Rollover IRAs are set up to receive distributions from qualified retirement plans such as your 401(k), 403(b), 457, or another IRA. You “roll” the money from one account into another. If you are in between jobs, it can become a holding tank for your retirement money until you decide if you want to transfer the money into your new employer’s plan.
There is no time limit on money held in a rollover IRA. If your new employer does not allow transfers, no sweat! If you change jobs again and the newest employer allows transfers, you can roll it then. But you do not want to contaminate the dollars in the Rollover IRA by making a regular IRA contribution to the account. Doing so prevents your ability to rollover the account into a new employer’s retirement plan.
As a general rule of thumb, when you leave a job you are usually better off rolling most employer plans into an IRA and leaving them there. You will have greater flexibility and certainly more choices. The one thing you will not have is the ability to borrow from the IRA as you do from some employer plans and if you rollover a 457 plan you lose the ability to start early distributions.

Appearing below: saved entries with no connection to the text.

-- ==== Sys2Proof/Machine/Scalar.lean ====
section
/-! DEFINITION. SX0, SX1 and SM (R122 to R126): results, latencies. -/

namespace Sys2Proof.Machine

/-! ### SX (R123, R124): x is t, y is port a, b is port b -/

/-- 1 when the relation holds, 0 otherwise. -/
def boolDw (b : Bool) : Dw := if b then 1 else 0

/-- The shift amount y[5:0]. -/
def shAmt (y : Dw) : Nat := y.toNat % 64

def sxAdd (x y _b : Dw) : Dw := x + y
def sxSub (x y _b : Dw) : Dw := x - y
def sxAnd (x y _b : Dw) : Dw := x &&& y
def sxOr (x y _b : Dw) : Dw := x ||| y
def sxXor (x y _b : Dw) : Dw := x ^^^ y
def sxShl (x y _b : Dw) : Dw := x <<< shAmt y
def sxShr (x y _b : Dw) : Dw := x >>> shAmt y
def sxSar (x y _b : Dw) : Dw := x.sshiftRight (shAmt y)
def sxMin (x y _b : Dw) : Dw := if x.slt y then x else y
def sxMax (x y _b : Dw) : Dw := if x.slt y then y else x
def sxMinu (x y _b : Dw) : Dw := if x.ult y then x else y
def sxMaxu (x y _b : Dw) : Dw := if x.ult y then y else x
def sxCeq (x y _b : Dw) : Dw := boolDw (x == y)
def sxCne (x y _b : Dw) : Dw := boolDw (x != y)
def sxClt (x y _b : Dw) : Dw := boolDw (x.slt y)
def sxCltu (x y _b : Dw) : Dw := boolDw (x.ult y)
def sxCle (x y _b : Dw) : Dw := boolDw (x.sle y)
def sxCleu (x y _b : Dw) : Dw := boolDw (x.ule y)
def sxSel (x y b : Dw) : Dw := if b.toNat % 2 = 1 then x else y

/-- Leading zero bits of a number below 2^n. -/
def clzNat (n x : Nat) : Nat := if x = 0 then n else n - 1 - Nat.log2 x

/-- One bits among the lowest n of x. -/
def popNat : Nat → Nat → Nat
  | 0, _ => 0
  | n + 1, x => x % 2 + popNat n (x / 2)

def sxClz (x _y _b : Dw) : Dw := BitVec.ofNat 64 (clzNat 64 x.toNat)
def sxPopc (x _y _b : Dw) : Dw := BitVec.ofNat 64 (popNat 64 x.toNat)
/-- SEXT(x, n), n = y[6:0], when n is 1 to 63. -/
def sxSext (x y _b : Dw) : Dw :=
  let n := y.toNat % 128
  if 1 ≤ n ∧ n ≤ 63 then sextDw n x else x

/-- An integer clamped to the signed 64-bit range. -/
def clamp64 (i : Int) : Int :=
  if i < -(2 ^ 63 : Nat) then -(2 ^ 63 : Nat) else if ((2 ^ 63 : Nat) : Int) - 1 < i then ((2 ^ 63 : Nat) : Int) - 1 else i

def sxAdds (x y _b : Dw) : Dw := BitVec.ofInt 64 (clamp64 (x.toInt + y.toInt))

/-- lsb, and the width capped at 64 (R124). -/
def fieldPos (y : Dw) : Nat × Nat := (y.toNat % 64, min 64 (fld y.toNat 12 6))
/-- The field mask m of R124. -/
def fieldMask (y : Dw) : Dw := BitVec.ofNat 64 ((2 ^ (fieldPos y).2 - 1) * 2 ^ (fieldPos y).1)
def sxBfx (x y _b : Dw) : Dw := (x &&& fieldMask y) >>> (fieldPos y).1
def sxBfi (x y b : Dw) : Dw := (x &&& ~~~(fieldMask y)) ||| ((b <<< (fieldPos y).1) &&& fieldMask y)
def sxPass (x _y _b : Dw) : Dw := x
def sxPack (x y _b : Dw) : Dw := BitVec.ofNat 64 (x.toNat % 2 ^ 32 + y.toNat % 2 ^ 32 * 2 ^ 32)

/-- The result of an SX trigger by port (R123). -/
def sxResult (p : Nat) (x y b : Dw) : Dw :=
  match p with
  | 4 => sxAdd x y b | 5 => sxSub x y b | 6 => sxAnd x y b | 7 => sxOr x y b | 8 => sxXor x y b
  | 9 => sxShl x y b | 10 => sxShr x y b | 11 => sxSar x y b | 12 => sxMin x y b | 13 => sxMax x y b
  | 14 => sxMinu x y b | 15 => sxMaxu x y b | 16 => sxCeq x y b | 17 => sxCne x y b | 18 => sxClt x y b
  | 19 => sxCltu x y b | 20 => sxCle x y b | 21 => sxCleu x y b | 22 => sxSel x y b | 23 => sxClz x y b
  | 24 => sxPopc x y b | 25 => sxSext x y b | 26 => sxAdds x y b | 27 => sxBfx x y b | 28 => sxBfi x y b
  | 29 => sxPass x y b | _ => sxPack x y b

/-! ### SM (R125, R126) -/

def smMul (x y _b : Dw) : Dw := x * y
def smMulh (x y _b : Dw) : Dw := BitVec.ofInt 64 ((x.toInt * y.toInt) / (2 ^ 64 : Nat))
def smMulhu (x y _b : Dw) : Dw := BitVec.ofNat 64 (x.toNat * y.toNat / 2 ^ 64)
def smMadd (x y b : Dw) : Dw := x * y + b
/-- Quotient truncated toward zero; all ones for a divisor of 0. -/
def smDiv (x y _b : Dw) : Dw := if y = 0 then BitVec.allOnes 64 else BitVec.ofInt 64 (x.toInt.tdiv y.toInt)
def smDivu (x y _b : Dw) : Dw := if y = 0 then BitVec.allOnes 64 else BitVec.ofNat 64 (x.toNat / y.toNat)
/-- x − q·y; x for a divisor of 0. -/
def smRem (x y _b : Dw) : Dw := if y = 0 then x else BitVec.ofInt 64 (x.toInt.tmod y.toInt)
def smRemu (x y _b : Dw) : Dw := if y = 0 then x else BitVec.ofNat 64 (x.toNat % y.toNat)

/-- The result of an SM trigger by port (R125). -/
def smResult (p : Nat) (x y b : Dw) : Dw :=
  match p with
  | 4 => smMul x y b | 5 => smMulh x y b | 6 => smMulhu x y b | 7 => smMadd x y b
  | 8 => smDiv x y b | 9 => smDivu x y b | 10 => smRem x y b | _ => smRemu x y b

/-- The latency of an SM trigger (R28). -/
def smLatency (p : Nat) : Nat := if p ≤ 7 then 3 else 24

/-! ### Delivering a unit's result -/

/-- A unit's result of latency k goes to its latch and to the register of R104, with the flags it raises (R32, R84). -/
def State.result (s : State) (core x : Nat) (g : Trig) (lat : Nat) (v : Val) (fl : Flags) : State :=
  s.modCtx core x (fun c => c.push
    { due := c.count + lat, born := c.count, unit := rankUnit g.unit, dest := g.dest, val := some v, flags := fl })

/-- A trigger of SX0 or SX1. -/
def sxRun (core x : Nat) (g : Trig) (r : State × Fx) : State × Fx :=
  (r.1.result core x g 1 (.s (sxResult g.port g.ts g.sa g.sb)) 0, r.2)

/-- A trigger of SM. -/
def smRun (core x : Nat) (g : Trig) (r : State × Fx) : State × Fx :=
  (r.1.result core x g (smLatency g.port) (.s (smResult g.port g.ts g.sa g.sb)) 0, r.2)

end Sys2Proof.Machine
end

You can at any time move your IRA account to a different plan provider if you are not happy with your current choices. I would strongly suggest setting up a brokerage IRA so you have some flexibility as to the types of investments available to you. I would suggest companies like Fidelity or Schwab that allow you a broad range of choices, stocks, their own mutual funds, as well as mutual funds from different companies.
Another type of rollover is only between IRAs. Individuals are permitted to take a distribution from their IRA and roll those assets from that IRA to another IRA within 60 days of the receipt of the money. You can even roll those funds back into the old IRA. In essence you can borrow from your IRA but, and it’s a big but, you must get the money back into an IRA format quickly or it’s considered a distribution and you will owe taxes on it and possibly a 10% penalty. The IRS is notified if you do this type of a rollover but with a direct rollover, the IRS is not involved. This type of rollover is only allowed once every 12 months.
The tax laws changed giving the taxpayer greater flexibility with regard to their retirement plans and IRAs making them portable and interchangeable if the individual plan allows the change.
Even though the law states that plans can accept money from other retirement plans, your employer’s plan does not have to allow it. It is an expensive benefit to add because of the extra work involved and legal changes in the original retirement plan documents.
One more thing: For example you get laid off from Ace Widget Company and you have $24,000 in your 401(k) plan. You can rollover (transfer) the 401(k) account into a Rollover IRA. Now it takes you six months to find a job and you land one with a nonprofit company that has a 403(b) plan but does not allow rollovers into their retirement plan. So you leave the Rollover IRA intact.
Several years later it’s another job change and you roll the money from your 403(b) into your rollover IRA. Now Ace Widget Company has been bought out and your old boss wants you to come work for the new company. They have a good 401(k) plan and you decide to use this opportunity to consolidate all of your retirement accounts so you transfer the amount in your rollover IRA to the new 401(k) plan.